Stored data
*-*-*

/-- Where `CLK` is due high the converter is selected, and the row makes no change of `DIN`
(40_acquisition R81). -/
theorem levelsDue_of_clk_high : ∀ k : Fin 38, (levelsDue (.step k)).clk = 1 →
    (levelsDue (.step k)).csN = 0 ∧ (levelsDue (nextSeq k)).din = (levelsDue (.step k)).din := by
  decide

theorem position_of_clk_high {s : State} (h : Inv s) (hc : s.clk = 1) :
    ∃ k, s.seq = .step k ∧ (levelsDue (.step k)).clk = 1 := by
  cases hq : s.seq with
  | idle =>
    obtain ⟨-, h0, -⟩ := lines_of_inv h hq rfl
    rw [hc] at h0
    exact absurd h0 (by decide)
  | step k =>
    obtain ⟨-, h1, -⟩ := lines_of_inv h hq rfl
    exact ⟨k, rfl, h1 ▸ hc⟩

/-- Settles O57: of the moves without reset only a performed step writes a line, and no row of the
table that finds `CLK` high changes `DIN`. -/
theorem dinStableWhileClockHigh : Obligations.DinStableWhileClockHigh := by
  intro s t h e hr hc
  obtain ⟨k, hq, hk⟩ := position_of_clk_high h hc
  obtain ⟨hcs, hdin⟩ := levelsDue_of_clk_high k hk
  obtain ⟨ecs, -, ed⟩ := lines_of_inv h hq rfl
  refine ⟨?_, ecs.trans hcs⟩
  cases (step_next_move e).2 with
  | reset hr' => simp [hr] at hr'
  | pause | quiet | accept => rfl
  | perform k' _ _ _ hq' =>
    obtain rfl : k = k' := Seq.step.inj (hq.symm.trans hq')
    obtain ⟨-, -, ed'⟩ := lines_of_inv (inv_seqStep (s := takeInput s) h hq) (seqStep_seq k _) rfl
    rw [ed', hdin, ed]

/-! ### One event of a command -/

theorem exists_decodeCmd_of_isHostCommand {i : Instr} (hi : i.isHostCommand = true) :
    ∃ op, i = decodeCmd op := by
  cases i with
  | acq => exact ⟨0, rfl⟩
  | fread => exact ⟨1, rfl⟩
  | frame d => simp [Instr.isHostCommand] at hi

/-- The event of a command in flight, whichever it is, is the step of the sequencer. -/
theorem exec_of_step {i : Instr} {s : State} {k : Fin 38} (hi : i.isHostCommand = true)
    (hb : s.build.legal = true) (hq : s.seq = .step k) : exec i s = .next (seqStep k s) := by
  obtain ⟨op, rfl⟩ := exists_decodeCmd_of_isHostCommand hi
  rw [exec_decodeCmd_of_step op hq, onLegalBuild_of_legal hb]

/-- Settles O8: a command is accepted by `offer` in an idle state. -/
theorem acceptanceStartsTheOperation : Obligations.AcceptanceStartsTheOperation := by
  intro s hb hq
  refine ⟨execAcq_next_iff.2 ⟨hb, ?_⟩, execFread_next_iff.2 ⟨hb, ?_⟩, rfl⟩
  · rw [offer_idle hq, accept]
  · rw [offer_idle hq, accept]

/-- The pause column marks exactly the rows that write a line (40_acquisition R75). -/
theorem stepPause_eq_isSome_stepWrite (a : StepKind) : stepPause a = (stepWrite a).isSome := by
  cases a <;> rfl

/-- Settles O7: the event is the step of the sequencer, which follows its row. -/
theorem everyStepFollowsTheTable : Obligations.EveryStepFollowsTheTable := by
  rintro i s k hi ⟨hb, -, -, hl, -, -⟩ hq
  refine ⟨seqStep k s, exec_of_step hi hb hq, levels_seqStep_of_linesDue hq hl, ?_, ?_⟩
  · rw [seqStep_ptmr, stepPause_eq_isSome_stepWrite]
  · by_cases hk : k = 37
    · subst hk
      rfl
    · rw [if_neg hk, seqStep_seq, nextSeq_of_ne hk]

/-- The event of a command at a position whose row is `a`: the columns of that row, from state to
state (40_acquisition R63). -/
theorem exec_of_row {i : Instr} {s : State} {k : Fin 38} {a : StepKind}
    (hi : i.isHostCommand = true) (h : Inv s) (hq : s.seq = .step k) (ha : stepKind k = a)
    (hk : a ≠ .complete) :
    exec i s = .next
      (goTo (.step (k + 1))
        (startPause (stepPause a) (writeLine (stepWrite a) (stepAction a s)))) := by
  obtain ⟨hb, -⟩ := h
  subst ha
  have hn : nextSeq k = .step (k + 1) := nextSeq_of_ne fun e => hk ((stepKind_complete_iff k).2 e)
  rw [exec_of_step hi hb hq, seqStep, hn]

/-- Settles O9: rows START-CS and START-CLK. -/
theorem startStepsSelectTheConverter : Obligations.StartStepsSelectTheConverter := by
  refine fun i s hi h => ⟨fun hq => ?_, fun hq => ?_⟩
  · obtain ⟨hcs, -, -⟩ := lines_of_inv h hq rfl
    exact ⟨hcs, exec_of_row hi h hq rfl (by decide)⟩
  · obtain ⟨-, hclk, -⟩ := lines_of_inv h hq rfl
    exact ⟨hclk, exec_of_row hi h hq rfl (by decide)⟩

/-- Settles O10: rows HDR-SETUP. -/
theorem headerSetupDrivesDin : Obligations.HeaderSetupDrivesDin := by
  refine fun i s hi h => ⟨fun hq => ?_, fun hq => ?_, fun hq => ?_⟩ <;>
    obtain ⟨-, hclk, hdin⟩ := lines_of_inv h hq rfl <;>
    exact ⟨hclk, hdin, exec_of_row hi h hq rfl (by decide)⟩

/-- Settles O11: rows HDR-RISE. -/
theorem headerRiseLatchesTheBit : Obligations.HeaderRiseLatchesTheBit := by
  refine fun i s hi h => ⟨fun hq => ?_, fun hq => ?_, fun hq => ?_⟩ <;>
    obtain ⟨-, hclk, hdin⟩ := lines_of_inv h hq rfl <;>
    exact ⟨hclk, hdin, exec_of_row hi h hq rfl (by decide)⟩

/-- Settles O12: rows HDR-FALL, and row RELEASE. -/
theorem headerFallAndRelease : Obligations.HeaderFallAndRelease := by
  refine fun i s hi h => ⟨?_, fun hq => ?_⟩
  · rintro k (rfl | rfl | rfl) hq <;>
      obtain ⟨-, hclk, -⟩ := lines_of_inv h hq rfl <;>
      exact ⟨hclk, exec_of_row hi h hq rfl (by decide)⟩
  · obtain ⟨-, hclk, hdin⟩ := lines_of_inv h hq rfl
    exact ⟨hclk, hdin, exec_of_row hi h hq rfl (by decide)⟩

/-! ### The result pulses (40_acquisition R70 to R72) -/

theorem eq_pulseStep {q : Fin 38} {j : Fin 8} {i : Fin 3} (h : q.val = 12 + i.val + 3 * j.val) :
    q = pulseStep j i :=
  Fin.ext (by simp only [pulseStep]; omega)

/-- A result pulse finds `CLK` low at its rise, and high at its sample and its fall. -/
theorem levelsDue_pulseStep : ∀ j : Fin 8,
    levelsDue (.step (pulseStep j 0)) = { csN := 0, clk := 0, din := 1 } ∧
      levelsDue (.step (pulseStep j 1)) = { csN := 0, clk := 1, din := 1 } ∧
      levelsDue (.step (pulseStep j 2)) = { csN := 0, clk := 1, din := 1 } := by
  decide

/-- Settles O13: rows RSP-RISE. -/
theorem responseRise : Obligations.ResponseRise := by
  intro i s k q hi h hv hq
  obtain rfl := eq_pulseStep (i := 0) hv
  obtain ⟨ha, -, -⟩ := stepKind_pulseStep k
  obtain ⟨hl, -, -⟩ := levelsDue_pulseStep k
  obtain ⟨-, hclk, hdin⟩ := lines_of_inv h hq hl
  exact ⟨hclk, hdin, exec_of_row hi h hq ha nofun⟩

theorem sampleBit_of_answered {k : Fin 8} {s : State} {p : Byte} (h : s.answer = some p) :
    sampleBit k s = { s with shift := shiftIn s.shift (answerBit p k) } := by
  simp [sampleBit, pinRead, drawn, h]

theorem sampleBit_of_free {k : Fin 8} {s : State} (h : s.answer = none) :
    sampleBit k s =
      { s with shift := shiftIn s.shift (Config.dout s.draws), draws := s.draws + 1 } := by
  simp [sampleBit, pinRead, drawn, h]

/-- Settles O14: rows RSP-SAMPLE, for either form of the answer. -/
theorem responseSample : Obligations.ResponseSample := by
  intro i s k q hi h hv hq
  obtain rfl := eq_pulseStep (i := 1) hv
  obtain ⟨-, ha, -⟩ := stepKind_pulseStep k
  obtain ⟨-, hl, -⟩ := levelsDue_pulseStep k
  obtain ⟨-, hclk, -⟩ := lines_of_inv h hq hl
  have he := exec_of_row hi h hq ha nofun
  refine ⟨hclk, fun p hp => ?_, fun hp => ?_⟩
  · rw [he, stepAction, sampleBit_of_answered hp]
    rfl
  · rw [he, stepAction, sampleBit_of_free hp]
    rfl

/-- Settles O15: rows RSP-FALL; the levels due at 36, 37 and `IDLE` have `CLK` low. -/
theorem responseFall : Obligations.ResponseFall := by
  refine ⟨fun i s k q hi h hv hq => ?_, fun s h hq => ?_⟩
  · obtain rfl := eq_pulseStep (i := 2) hv
    obtain ⟨-, -, ha⟩ := stepKind_pulseStep k
    obtain ⟨-, -, hl⟩ := levelsDue_pulseStep k
    obtain ⟨-, hclk, -⟩ := lines_of_inv h hq hl
    exact ⟨hclk, exec_of_row hi h hq ha nofun⟩
  · rcases hq with hq | hq | hq <;>
      obtain ⟨-, hclk, -⟩ := lines_of_inv h hq rfl <;>
      exact hclk

/-! ### The end of an operation (40_acquisition R73, R74) -/

/-- Settles O16: row END-CS. -/
theorem endCsDeselects : Obligations.EndCsDeselects := by
  intro i s hi h hq
  obtain ⟨hcs, -, -⟩ := lines_of_inv h hq rfl
  exact ⟨hcs, exec_of_row hi h hq rfl (by decide)⟩

/-- Settles O17: COMPLETE of an ACQ; a tick at step 37 that nothing holds back runs it. -/
theorem completeAcqReturnsTheSample : Obligations.CompleteAcqReturnsTheSample := by
  rintro s ⟨hb, -, -, hl, -, -⟩ hq ho
  refine ⟨?_, by rw [hl, hq]; rfl, fun hr hf hp => ?_⟩
  · rw [exec_of_step rfl hb hq, seqStep_complete, complete, if_pos ho, completeAcq]
  · exact rspValid_iff.2 ⟨⟨_, tickKind_run_iff.2
      ⟨hb, hr, contended_of_undisturbed hf, hp, currentInstr_step hq⟩⟩, hq⟩

/-- Settles O38: the event of an ACQ is the acceptance, a step before COMPLETE, or COMPLETE of an
ACQ, which leaves the filter alone. -/
theorem acqFrame : Obligations.AcqFrame := by
  intro s t hop h
  obtain ⟨-, rfl⟩ := execAcq_next_iff.1 h
  cases hq : s.seq with
  | idle =>
    rw [offer_idle hq]
    exact ⟨⟨rfl, rfl, rfl⟩, fun _ => rfl, ⟨rfl, rfl⟩, fun _ => rfl, fun hn => absurd rfl hn,
      fun _ => ⟨rfl, rfl⟩⟩
  | step k =>
    have hop : s.opreg = 0 := hop.resolve_left (by simp [hq])
    rw [offer_step hq]
    have hs : sameSurroundings s (seqStep k s) := ⟨seqStep_build k s, seqStep_host k s⟩
    by_cases hk : k = 37
    · subst hk
      have hc : complete s = completeAcq s := if_pos hop
      exact ⟨complete_sameFilter hop, fun a => by rw [seqStep_complete, hc]; rfl, hs,
        fun hn => absurd rfl hn, fun _ => seqStep_opreg 37 s, nofun⟩
    · obtain ⟨hf, hread, hres⟩ := seqStep_filterFrame hk
      exact ⟨hf, hread, hs, fun _ => hres, fun _ => seqStep_opreg k s, nofun⟩

/-! ### `Assemble` (40_acquisition R77) -/

/-- Eight shifts discard all that `SHIFT` held before (10_state R19). -/
theorem foldl_shiftIn_eq_assemble (s : Byte) {ds : List Bit} (h : ds.length = 8) :
    ds.foldl shiftIn s = assemble ds := by
  apply BitVec.eq_of_toNat_eq
  match ds, h with
  | [d0, d1, d2, d3, d4, d5, d6, d7], _ =>
    simp only [toNat_assemble, List.foldl_cons, List.foldl_nil, toNat_shiftIn]
    omega

/-- Settles O6: the two inverses, the arithmetic of one shift, and the flush. -/
theorem assembleIsABijection : Obligations.AssembleIsABijection :=
  ⟨assemble_responseSlots, fun _ => responseSlots_assemble, toNat_shiftIn,
    fun s _ => foldl_shiftIn_eq_assemble s⟩

/-! ### Whole operations on the lines (40_acquisition R79, R80, R82) -/

/-- Settles O32: the run of an ACQ is acceptance, the blocks of the table and COMPLETE. -/
theorem acqCompletes : Obligations.AcqCompletes := fun _ => execRun_acq

theorem lineTrace_succ_of_next {m : Nat} {i : Instr} {s t : State} (h : exec i s = .next t) :
    lineTrace (m + 1) i s = levels t :: lineTrace m i t := by
  rw [lineTrace, h]

theorem drop_tableLevels : ∀ k : Fin 38,
    tableLevels.drop k.val = stepLevels (stepKind k) :: tableLevels.drop (k.val + 1) := by
  decide

/-- The rest of an operation shows the rest of the table, from any position on. -/
theorem lineTrace_of_step {i : Instr} {m : Nat} {s : State} {k : Fin 38}
    (hi : i.isHostCommand = true) (hb : s.build.legal = true) (hq : s.seq = .step k)
    (hl : linesDue s) (hm : k.val + m = 38) : lineTrace m i s = tableLevels.drop k.val := by
  induction m generalizing s k with
  | zero => omega
  | succ m ih =>
    have hrest : lineTrace m i (seqStep k s) = tableLevels.drop (k.val + 1) := by
      by_cases hk : k = 37
      · subst hk
        obtain rfl : m = 0 := by omega
        rfl
      · obtain ⟨-, -, hv⟩ := position_succ (k := k) (by omega)
        rw [← hv]
        exact ih ((congrArg _ (seqStep_build k s)).trans hb) (nextSeq_of_ne hk)
          (linesDue_seqStep hq hl) (by omega)
    rw [lineTrace_succ_of_next (exec_of_step hi hb hq), levels_seqStep_of_linesDue hq hl, hrest,
      drop_tableLevels]

/-- An operation shows the levels of acceptance and then those of the whole table. -/
theorem lineTrace_operation {i : Instr} {s : State} (hi : i.isHostCommand = true)
    (hb : s.build.legal = true) (hq : s.seq = .idle) (hl : levels s = idleLevels) :
    lineTrace operationEvents i s = idleLevels :: tableLevels := by
  obtain ⟨op, rfl⟩ := exists_decodeCmd_of_isHostCommand hi
  have he : exec (decodeCmd op) s = .next (accept op s) := by
    rw [exec_decodeCmd, offer_idle hq, onLegalBuild_of_legal hb]
  have htable : lineTrace 38 (decodeCmd op) (accept op s) = tableLevels :=
    lineTrace_of_step (k := 0) hi hb rfl hl rfl
  rw [operationEvents, lineTrace_succ_of_next he, htable]
  exact congrArg (· :: tableLevels) hl

/-- Settles O34: the trace is the table's, whose rises and transitions are then counted. -/
theorem operationLineTrace : Obligations.OperationLineTrace := by
  intro i s hi hb hq hl
  rw [lineTrace_operation hi hb hq hl, hl]
  exact ⟨rfl, by decide, by decide⟩

/-- Settles O36: the trace is the table's, and so are all the counts. -/
theorem transactionCounts : Obligations.TransactionCounts := by
  intro i s hi hb hq hl
  rw [lineTrace_operation hi hb hq hl, List.drop_succ_cons, List.drop_zero]
  decide

end Sys2Proof.Acquisition
end

section
/-! PROOFS of the family 41_filter: the sum and the mean, COMPLETE of a FREAD, and the history as a
ring. -/

namespace Sys2Proof.FilterRules

open Sys2Proof.Machine Sys2Proof.Safety Sys2Proof.Laws Sys2Proof.StateRules Sys2Proof.Operations
  Sys2Proof.Scripts Sys2Proof.Acquisition

/-! ### The exact sum of the entries (41_filter R93) -/

theorem legal_iff {b : Build} :
    b.legal = true ↔ 1 ≤ b.n ∧ 255 * b.n < 2 ^ b.accW ∧ 1 ≤ b.tSettle := by
  simp [Build.legal, and_assoc]

theorem exactSum_append (xs ys : List Byte) : exactSum (xs ++ ys) = exactSum xs + exactSum ys := by
  simp [exactSum]

theorem exactSum_replicate (m : Nat) (r : Byte) :
    exactSum (List.replicate m r) = m * r.toNat := by
  simp [exactSum]

theorem exactSum_eq_of_perm {xs ys : List Byte} (h : xs.Perm ys) : exactSum xs = exactSum ys :=
  (h.map _).sum_eq

/-- The mean of equal entries is the entry (41_filter R86). -/
theorem exactSum_replicate_div {n : Nat} (hn : 1 ≤ n) (r : Byte) :
    exactSum (List.replicate n r) / n = r.toNat := by
  rw [exactSum_replicate, Nat.mul_div_cancel_left _ hn]

/-- Settles O21: the bound of the sum, the accumulator's width, and that the exact sum, which the
accumulator holds, does not see the order. -/
theorem sumNeverOverflows : Obligations.SumNeverOverflows := by
  intro b h hb hl
  obtain ⟨-, hw, -⟩ := legal_iff.1 hb
  refine ⟨hl ▸ exactSum_le h, hw, toNat_accSum hb hl, fun h' hp => ?_, fun h16 => ?_⟩
  · apply BitVec.eq_of_toNat_eq
    rw [toNat_accSum hb (hp.length_eq.trans hl), toNat_accSum hb hl, exactSum_eq_of_perm hp]
  · rw [h16] at hw
    omega

/-! ### The truncated mean (41_filter R89) -/

theorem exactSum_div_le (h : List Byte) : exactSum h / h.length ≤ 255 :=
  Nat.div_le_of_le_mul (Nat.mul_comm 255 _ ▸ exactSum_le h)

theorem truncatedMean_eq {b : Build} {h : List Byte} (hb : b.legal = true) (hl : h.length = b.n) :
    truncatedMean b h = BitVec.ofNat 8 (exactSum h / b.n) := by
  rw [truncatedMean, toNat_accSum hb hl]

theorem toNat_truncatedMean {b : Build} {h : List Byte} (hb : b.legal = true)
    (hl : h.length = b.n) : (truncatedMean b h).toNat = exactSum h / b.n := by
  rw [truncatedMean_eq hb hl]
  exact Nat.mod_eq_of_lt (Nat.lt_succ_of_le (hl ▸ exactSum_div_le h))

*-*-*

• WHAT TO PRODUCE:
Print the line that contains "rw [truncatedMean, toNat_accSum hb hl]", then every later line of the entries above up to and including the last, all exactly as written.

• EXPECTED OUTPUT:
  rw [truncatedMean, toNat_accSum hb hl]

theorem toNat_truncatedMean {b : Build} {h : List Byte} (hb : b.legal = true)
    (hl : h.length = b.n) : (truncatedMean b h).toNat = exactSum h / b.n := by
  rw [truncatedMean_eq hb hl]
  exact Nat.mod_eq_of_lt (Nat.lt_succ_of_le (hl ▸ exactSum_div_le h))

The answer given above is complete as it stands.